For (2), I rewrote (1) as $\sum_{i=1}^n k_i y_i$ where the $k_i$ are constants and equal to $\frac{x_i}{\sum_{i=1}^n x_i^2}$. I then used linearity of expectation to say that the expected value of the sampling distribution is $\sum_{i=1}^n k_i \beta x_i$. For the variance, I believe it would be $\mathrm{Var}(\sum_{i=1}^n k_i y_i) = \sum_{i=1}^n \mathrm{Var} (k_i y_i)$ because of independence. Therefore, the variance of the sampling distribution should be $\sigma^2 \sum_{i=1}^n k_i^2$. Since the $y_i$'s are normal, their sum should be normal, so the sampling distribution is $N(\sum_{i=1}^n k_i \beta x_i, \sigma^2 \sum_{i=1}^n k_i^2)$.

For (3), I'm not sure where to start.

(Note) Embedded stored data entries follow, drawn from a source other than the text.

/-- Disable a queue (R184): writes in flight land or not, each by a free value; counts are undefined; a ring frame is lost. -/
def State.qDisable (s : State) (q : Nat) : State :=
  if s.dev.qSt q = 0 then { s with dev := s.dev.put (F.DMA_Qq_CFG.enable q) 0 }
  else
    let s := (s.dev.dq q).pend.foldl State.landOrNot s
    let d := s.dev
    let d := match d.ringMode q, d.qSt q with
      | some g, 3 => match (d.rxS g).frames with
        | f :: _ => if (d.dq q).run then d.frameDone q g f else d
        | [] => d
      | _, _ => d
    let (a, d) := d.freeVal 64
    let (b, d) := d.freeVal 32
    let (c, d) := d.freeVal 8
    let d := (d.wr R.DMA_BYTES a).wr (R.DMA_Qq_DONE_COUNT q) b
    let d := (d.put (F.DMA_Qq_STATUS.append_count q) c).put (F.DMA_Qq_CFG.enable q) 0
    { s with dev := ((d.putDq q {})).qEnter q 0 }

/-- DMA_CTRL.enable = 0: every queue. -/
def State.dmaDisable (s : State) : State :=
  let s := (List.range 16).foldl (fun s q => s.qDisable q) s
  { s with dev := s.dev.put F.DMA_CTRL.enable 0 }

/-- DMA_CTRL.enable = 1. -/
def Dev.dmaEnable (d : Dev) : Dev :=
  if d.on F.DMA_CTRL.enable then d else ({ d with dmaLast := 15 } : Dev).put F.DMA_CTRL.enable 1

/-- The source block reset of source 18 (R370). -/
def State.dmaBlockReset (s : State) : State := let s := s.dmaDisable; { s with dev := s.dev.dmaEnable }

/-- A host reset (R184): as DMA_CTRL.enable = 0, and every DMA register but the regions returns to its reset value. -/
def State.dmaHostReset (s : State) : State :=
  let s := s.dmaDisable
  let d := (s.dev.resetRegs 0x40000 0x40080).resetRegs 0x40100 0x50000
  { s with dev := { d with dmaLast := 15 } }

/-- DMA_REGION_WRITE (R162): discarded and reported where a live plane lies in the region or two used regions overlap. -/
def Dev.regionWrite (d : Dev) (off v : Nat) : Dev :=
  let r := (off - 0x40080) / 8
  if off < 0x40080 || 0x40100 ≤ off || off % 4 ≠ 0 then d
  else
    let reg := if off % 8 = 0 then R.DMA_REGr_BASE r else R.DMA_REGr_SIZE r
    let d' := d.wr reg (v / 4096 * 4096)
    let b := d.rd (R.DMA_REGr_BASE r); let z := d.rd (R.DMA_REGr_SIZE r)
    let live := (List.range 32).any fun k => d.shtState k ≠ 0 && (d.sheetChans k).any fun n =>
      let inR := fun (x : Nat) => b ≤ x && x < b + z
      inR (d.rd (R.SHT_Dd_BASEn k n)) ||
        (((d.chan n).map Chan.tagPlane).getD 0 = 1 && inR (d.rd (R.SHT_Dd_TAGBASEn k n)))
    let b' := d'.rd (R.DMA_REGr_BASE r); let z' := d'.rd (R.DMA_REGr_SIZE r)
    let overlap := z' ≠ 0 && (List.range 16).any fun p =>
      let y := d.rd (R.DMA_REGr_BASE p); let w := d.rd (R.DMA_REGr_SIZE p)
      p ≠ r && w ≠ 0 && b' < y + w && y < b' + z'
    if live || overlap then d.hostErr 0xA2 (hostPlace 0 off) 162 else d'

Using the definition of $\mathcal{L}(\beta; y)$ above, I simplified to be $$\mathcal{L}(\beta; y) = \exp \left[ \frac{1}{2\sigma^2} \left(2\beta \sum_{i=1}^n x_i y_i - \beta^2 \sum_{i=1}^nx_i^2 - \frac{(\sum_{i=1}^n x_i y_i)^2}{\sum_{i=1}^n x_i^2} \right) \right]$$ So $-2\ln \mathcal{L}(\beta; y)$ would be $$ \frac{-1}{\sigma^2} \left(2\beta \sum_{i=1}^n x_i y_i - \beta^2 \sum_{i=1}^nx_i^2 - \frac{(\sum_{i=1}^n x_i y_i)^2}{\sum_{i=1}^n x_i^2} \right)$$ but I'm not seeing how this is a chi-squared distribution with 1 degree of freedom.

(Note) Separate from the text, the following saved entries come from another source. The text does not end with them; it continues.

-- ==== Sys2Proof/Machine/Operands.lean ====
section
/-! DEFINITION. The operand forms of a host access: which register an offset names (R17, R18), what a write of a register stores
field by field, what a read of it shows (R8, R9). -/

namespace Sys2Proof.Machine

/-- A remainder is reached by the strides and counts of a register class. -/
def inDims : List (Nat × Nat) → Nat → Bool
  | [], r => r = 0
  | (s, c) :: ds, r => decide (r / s < c) && inDims ds (r % s)

/-- The register of a class at an offset. -/
def RegClass.at_ (c : RegClass) (off : Nat) : Option (Reg × List FSpec) :=
  if c.base ≤ off && inDims c.dims (off - c.base) then some (⟨off, c.w, c.rst⟩, c.flds) else none

/-- The first class of a table that holds the offset. -/
def findIn (off : Nat) : List RegClass → Option (Reg × List FSpec)
  | [] => none
  | c :: cs => match c.at_ off with | some r => some r | none => findIn off cs

/-- The register classes of the block that holds an offset (R17, R18). -/
def tableOf (off : Nat) : List RegClass :=
  if off < 0x200000 then
    match off / 0x10000 with
    | 0 => if off < 0x8000 then regTableSYS else regTableMSIX
    | 1 => regTableFRD | 2 => regTableEVT | 3 => regTableSHT | 4 => regTableDMA | 5 => regTableMEM | 6 => regTableRNG
    | 7 => regTableBLK | 8 => regTableBLD | 9 => regTableSTP | 10 => regTableLOOP | 11 => regTableTMP | 12 => regTablePWR
    | 13 => regTableCLK | 14 => regTableFLT | 15 => regTableTWN | 16 => regTableCAL | 17 => regTableURG | _ => []
  else if off < 0x300000 then
    let u := off % 0x20000
    if u < 0x4000 then regTableSCR else if u < 0x8000 then regTablePLC else if u < 0xA000 then regTablePXS
    else if u < 0xC000 then regTableSCT else if u < 0x10000 then regTableFGT else regTableBLP
  else if 0x1000000 ≤ off && off < 0x1001000 then regTableLG
  else []

/-- The register at an offset, with its fields; `none` where no register stands (R9). -/
def findReg (off : Nat) : Option (Reg × List FSpec) := findIn off (tableOf off)

/-- What a write stores in one field: plain fields take the data, W1C bits clear and W1S bits set where the data has 1; the
rest keep their value (R8). -/
def putField (old v : Nat) (f : FSpec) : Nat :=
  let o := bits old f.hi f.lo
  let x := bits v f.hi f.lo
  match f.acc with
  | .rw | .rwg => putBits old f.hi f.lo x
  | .w1c => putBits old f.hi f.lo (o - (o &&& x))
  | .w1s => putBits old f.hi f.lo (o ||| x)
  | .ro | .wo | .rc => old

/-- The value a register holds after a host write. -/
def putFields (flds : List FSpec) (old v : Nat) : Nat := flds.foldl (fun o f => putField o v f) old

/-- What a read of a register shows: its fields but for write-only ones; reserved bits read zero (R8, R9). -/
def shownBits (flds : List FSpec) (v : Nat) : Nat :=
  flds.foldl (fun r f => match f.acc with | .wo => r | _ => putBits r f.hi f.lo (bits v f.hi f.lo)) 0

/-- A write of a register, field by field, with nothing else to it. -/
def Dev.hostPut (d : Dev) (r : Reg) (v : Nat) : Dev :=
  match findReg r.off with
  | some (_, flds) => d.wr r (putFields flds (d.rd r) v)
  | none => d

end Sys2Proof.Machine
end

I realize this is a long post, but I'd appreciate any hints or clarifications on either subproblem.

Answer 1

For (2), re-instate the expression for the $k_i$'s and see what this gives you (there was a typo in what you wrote, now corrected).

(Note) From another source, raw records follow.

/-- An internal domain goes off (R25, R333): 1 MEM, 2 LINK, 3 DRIVE, 4 + n CHn. -/
def State.domOff (s : State) (k : Nat) : State :=
  let d := (s.dev.modPwr fun p => { p with closed := putBits p.closed k k 0 }).putBit F.PWR_DOMAINS.domains k false
  match k with
  | 1 => { s with dev := { (d.dropBlock 0x50000 0x60000).loopOff 2 with memx := {} }, mem := {} }
  | 2 =>
    let t := R.TWN_TOKEN_STATE.off
    let d := ((((d.dropBlock 0x60000 0x70000).dropBlock 0xF0000 t).dropBlock (t + 4) 0x100000).loopOff 3)
    { s with dev := { d with rng := { share := d.rng.share }, twn := { latchCopy := d.twn.latchCopy } } }
  | 3 =>
    let d := d.each d.driveDins fun d j => (d.dinChange j false).putInp (128 + j) {}
    let d := (d.dropBlock 0x80000 0xA0000).dropTable 0x300000 0x302000
    let d := [26, 27, 38].foldl (fun d i => d.setActive i false) d
    { s with dev := { d with bld := [], stp := [], dcb := [], inp := d.inp.dropRange 64 128 } }
  | k =>
    let n := k - 4
    let d := (d.dropFromSheets n 0x49 0).calDrop n
    let d := { d with lg := { d.lg with grid := Store.set (0, 0) d.lg.grid n (0, 0) } }
    let d := d.dropBlock (0x200000 + n * 0x20000) (0x220000 + n * 0x20000)
    let d := d.dropTable (0x100000 + n * 0x2000) (0x102000 + n * 0x2000)
    let d := d.dropTable (0x200000 + n * 0x1000) (0x201000 + n * 0x1000)
    let d := d.dropTable (0x1000000 + n * 0x80000) (0x1080000 + n * 0x80000)
    let douts := (d.cfg.pins.filter fun p => p.func = 2 && p.group = 6 && p.index = n).map Pin.k
    let evt := { d.evt with
      dout := douts.foldl (fun m j => Store.set false m j false) d.evt.dout
      pulse := douts.foldl (fun m j => Store.set 0 m j 0) d.evt.pulse }
    { s with dev := (({ d with ch := Store.set {} d.ch n { dropped := d.holdsDrop n }, evt := evt } : Dev).ilkActive.loopOff (8 + n)).loopOff (16 + n) }

/-- The image's M of a channel (R214): pixel_clock_khz. -/
def pixelM (c : Chan) : Nat := mOfKhz c.clockKhz

/-- Screening of a station of Personality C as its channel powers up (R449): tile 0 is 16 x 16 with shift 0 and phase 0, every
tag uses it and tone bank 0, whose entries are 16j. -/
def Dev.lgScreen (d : Dev) (n : Nat) : Dev :=
  let d := (d.put (F.CHn_SCR_TILEk_GEOM.width_m1 n 0) 15).put (F.CHn_SCR_TILEk_GEOM.height_m1 n 0) 15
  let d := d.put (F.CHn_SCR_TILEk_GEOM.shift n 0) 0
  let d := ((d.wr (R.CHn_SCR_TILEk_PHASE n 0) 0).wr (R.CHn_SCR_CTRL n) 0).each
    [R.CHn_SCR_TILEk_GEOM n 0, R.CHn_SCR_TILEk_PHASE n 0, R.CHn_SCR_CTRL n] Dev.activate
  d.each (List.range 4) fun d t => d.each (List.range 64) fun d j =>
    d.putTw (toneAddr n 0 t (4 * j)) ((List.range 4).foldl (fun v i => v + 16 * (4 * j + i) * 65536 ^ i) 0)

/-- An internal domain comes on with its pinnae applied (R56). -/
def Dev.domUp (d : Dev) (k : Nat) : Dev :=
  let d := d.putBit F.PWR_DOMAINS.domains k true
  match k with
  | 1 => d
  | 2 => d.rngInit
  | 3 => d.each d.cfg.axes fun d c =>
      if c.axis < 16 then d.put (F.BLD_AXa_SETPOINT.speed c.axis) (16 * c.setpoint) else d
  | k =>
    let n := k - 4
    match d.chan n with
    | none => d
    | some c =>
      let d := (d.wr (R.CHn_PXS_FREQ n) (pixelM c)).activate (R.CHn_PXS_FREQ n)
      let d := if d.persC then (d.lgScreen n).lgGap n else d
      ((d.blpOn n).gate n).ilkActive

/-- The retained pinnae that a domain needs (R56): CHAN 2 for CHn, AXIS 3 for DRIVE, and for both PINMUX 4, whose entries for
their pins are applied with them. -/
def neededPinnae (k : Nat) : List Nat := if 4 ≤ k then [2, 4] else if k = 3 then [3, 4] else []

/-- A retained pinna that the domain needs is damaged. -/
def Dev.pinnaLost (d : Dev) (k : Nat) : Bool := (neededPinnae k).any fun t => d.frd.damaged.contains t

/-- CORE goes off, or the device returns to its power-on state but for the Rhizoid (R68, R377): straps, reset cause and counts,
seconds, the PWR block, the recovery counters, the fault latch, the Token register, the level of ALIVE (R31) and the own_share in
force (R153) stay. -/
def State.coreReset (s : State) : State :=
  let d := s.dev
  let keep := fun (a : Nat) => a = 4 || a = 0x24 || a = 0x28 || a = 0x48 || (0xC0000 ≤ a && a < 0xD0000) ||
    (0xE0040 ≤ a && a < 0xE0060) || (0xE0400 ≤ a && a < 0xE0700) || a = R.TWN_TOKEN_STATE.off
  { s with
    dev := ({
      regs := d.regs.filter fun p => keep p.1
      out := d.out
      free := d.free
      sys := { now8 := d.sys.now8, porst8 := d.sys.porst8, inReset := d.sys.inReset }
      rng := { share := d.rng.share }
      flt := { latchK := d.flt.latchK }
      pwr := { warnAt := d.pwr.warnAt, shutAt := d.pwr.shutAt, collapsed := d.pwr.collapsed }
      host := { estop := d.host.estop, qspiBusy := d.host.qspiBusy } } : Dev).put F.FLT_STATUS.alive_level (d.get F.FLT_STATUS.alive_level)
    mem := {} }

/-- CORE's own step down begins, the last of a power-down (R339): its switches open. SYS_PHASE and the host port go with it. -/
def State.coreOff (s : State) : State :=
  let at_ := s.dev.sys.now8
  let s := s.coreReset
  let d := ((s.dev.putBit F.PWR_DOMAINS.domains 0 false).put F.PWR_STATE.state 4).put F.PWR_STATE.entry 0x1F
  { s with dev := d.modPwr fun p => { p with stepAt := at_ } }

/-- CORE's step down runs. -/
def Dev.coreFalls (d : Dev) : Bool := d.pwrSt = 4 && d.get F.PWR_STATE.entry = 0x1F && !d.domOn 0

/-- CORE's step down ends: PARKED (R339). -/
def Dev.parked (d : Dev) : Dev :=
  let us := (d.sys.now8 + 1 - d.pwr.shutAt) / 125
  let e := (d.put F.PWR_STATE.state 0).modPwr fun p => { p with shutAt := 0, parkAt := d.sys.now8 }
  if d.pwr.shutAt = 0 then e else e.put F.PWR_LAST_SHUTDOWN.us (min us (2 ^ 32 - 1))

/-! ### Steps (R333-R337) -/

/-- The entry of a domain on the list. -/
def Dev.chanEntry (d : Dev) (n : Nat) : Option (Nat × DomEntry) :=
  ((d.doms.zipIdx.map fun p => (p.2, p.1)).find? fun p => p.2.kind = 0 && p.2.index = 4 + n)

/-- First actions of a step: SEQ_ENk moves, or the domain's switches close or open. -/
def State.stepBegin (s : State) (i : Nat) (e : DomEntry) (up : Bool) : State :=
  let d := (s.dev.put F.PWR_STATE.entry i).modPwr fun p => { p with stepAt := s.dev.sys.now8 }
  if e.kind = 1 then { s with dev := (d.putBit F.PWR_STATUS.seq_en e.index up).putBit F.PWR_DOMAINS.rails e.index up }
  else if up then { s with dev := d.modPwr fun p => { p with closed := putBits p.closed e.index e.index 1 } }
  else ({ s with dev := d } : State).domOff e.index

/-- A power-up starts: no entry has run in it (R348). -/
def Dev.stepTimes (d : Dev) : Dev := d.each (List.range 19) fun d i => d.put (F.PWR_STEP_TIMEi.us i) 0xFFFFFFFF

/-- The next step of a power-up at or above entry i, or ON (true). -/
def State.upNext (s : State) (i : Nat) : State × Bool :=
  match s.dev.nextOff i with
  | none => ({ s with dev := (s.dev.put F.PWR_STATE.state 3).pwrActive.pwrFlag 0 }, true)
  | some (j, e) => (s.stepBegin j e true, false)

/-- Go on with the power-up from entry i; true when ON is reached. -/
def State.upFrom (s : State) (i : Nat) : State × Bool := ({ s with dev := s.dev.put F.PWR_STATE.state 2 } : State).upNext i

/-- The next step of a power-down below entry i, standby (R340), or CORE's own step. -/
def State.downNext (s : State) (i : Nat) : State :=
  match s.dev.nextOn i with
  | some (j, e) => s.stepBegin j e false
  | none =>
    if s.dev.get F.PWR_STATE.purpose = 1 then
      let d := ((s.dev.put F.PWR_STATE.state 1).pwrFlag 0).phaseUndo 5 5
      { s with dev := (d.each [6, 7, 8, 9] fun d p => d.phaseUndo p 0).showPhase 5 5 0 }
    else s.coreOff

For (3) a strategy here would be to show that

$$-2\ln \mathcal{L}(\beta; y) = -2 \ln f(y ; \beta) +2\ln f(y ; \hat{\beta})$$

is the difference of two chi-squares, one with one degree of freedom less than the other (chi-squares are closed under addition and subtraction).

We have that

$$-2\ln \mathcal{L}(\beta; y) = \sum_{i=1}^n\left(\frac {y_i -\beta x_i}{\sigma}\right)^2 - \sum_{i=1}^n\left(\frac {y_i -\hat \beta x_i}{\sigma}\right)^2$$

Given the assumptions the first sum is a sum of $n$ independent standard normals, and so a chi-square with $n$ degrees of freedom. So what you have to show is that the second sum is a chi-square with $n-1$ degrees of freedom. Intuitively, we should expect so, because what you have is again a sum of standardized normal random variables but by their estimated mean rather than the true one (so "you lose one degree of freedom"). This can be viewed as an application of the general form of Cochran's Theorem. Can you take it from here?

Answer 2

You need to simplify (2) much more.

Recall that a linear combination of independent normals is itself normal; namely if $Y_i \sim \operatorname{Normal}(\mu_i, \sigma_i^2)$, then $$\sum c_i Y_i \sim \operatorname{Normal}\left( \sum c_i \mu_i, \sum c_i \sigma_i^2 \right).$$ So if our realizations $y_i$ are drawn from $Y_i \sim \operatorname{Normal}(\beta x_i, \sigma^2)$, then the choice $c_i = x_i$, $\mu_i = \beta x_i$, $\sigma_i = \sigma$ immediately gives $$\sum x_i y_i \sim \operatorname{Normal}\left( \beta \sum x_i^2, \sigma^2 \sum x_i^2 \right).$$ Therefore $$\hat \beta = \frac{\sum x_i y_i}{\sum x_i^2} \sim \operatorname{Normal}\left( \beta, \frac{\sigma^2}{\sum x_i^2} \right).$$

To motivate part (3), write $$\mathcal L(\beta \mid \boldsymbol y) \propto \prod f(y_i \mid \beta) \propto \exp \sum -\frac{(y_i - \beta_i x_i)^2}{2\sigma^2}$$ hence $$-2 \ell(\beta \mid \boldsymbol y) \propto \sum \left(\frac{y_i - \beta_i x_i}{\sigma}\right)^2.$$ What is the distribution of this? Since $y_i \sim \operatorname{Normal}(\beta_i x_i, \sigma^2)$, it follows that $$\frac{y_i - \beta_i x_i}{\sigma} \sim \operatorname{Normal}(0,1),$$ and the sum of IID standard normals is chi-squared, but here we have the wrong degrees of freedom because we disregarded a lot of details in the interest of getting some understanding. Based on the above, I think you should try your hand at doing the calculation while incorporating $f(\boldsymbol y, \hat \beta)$.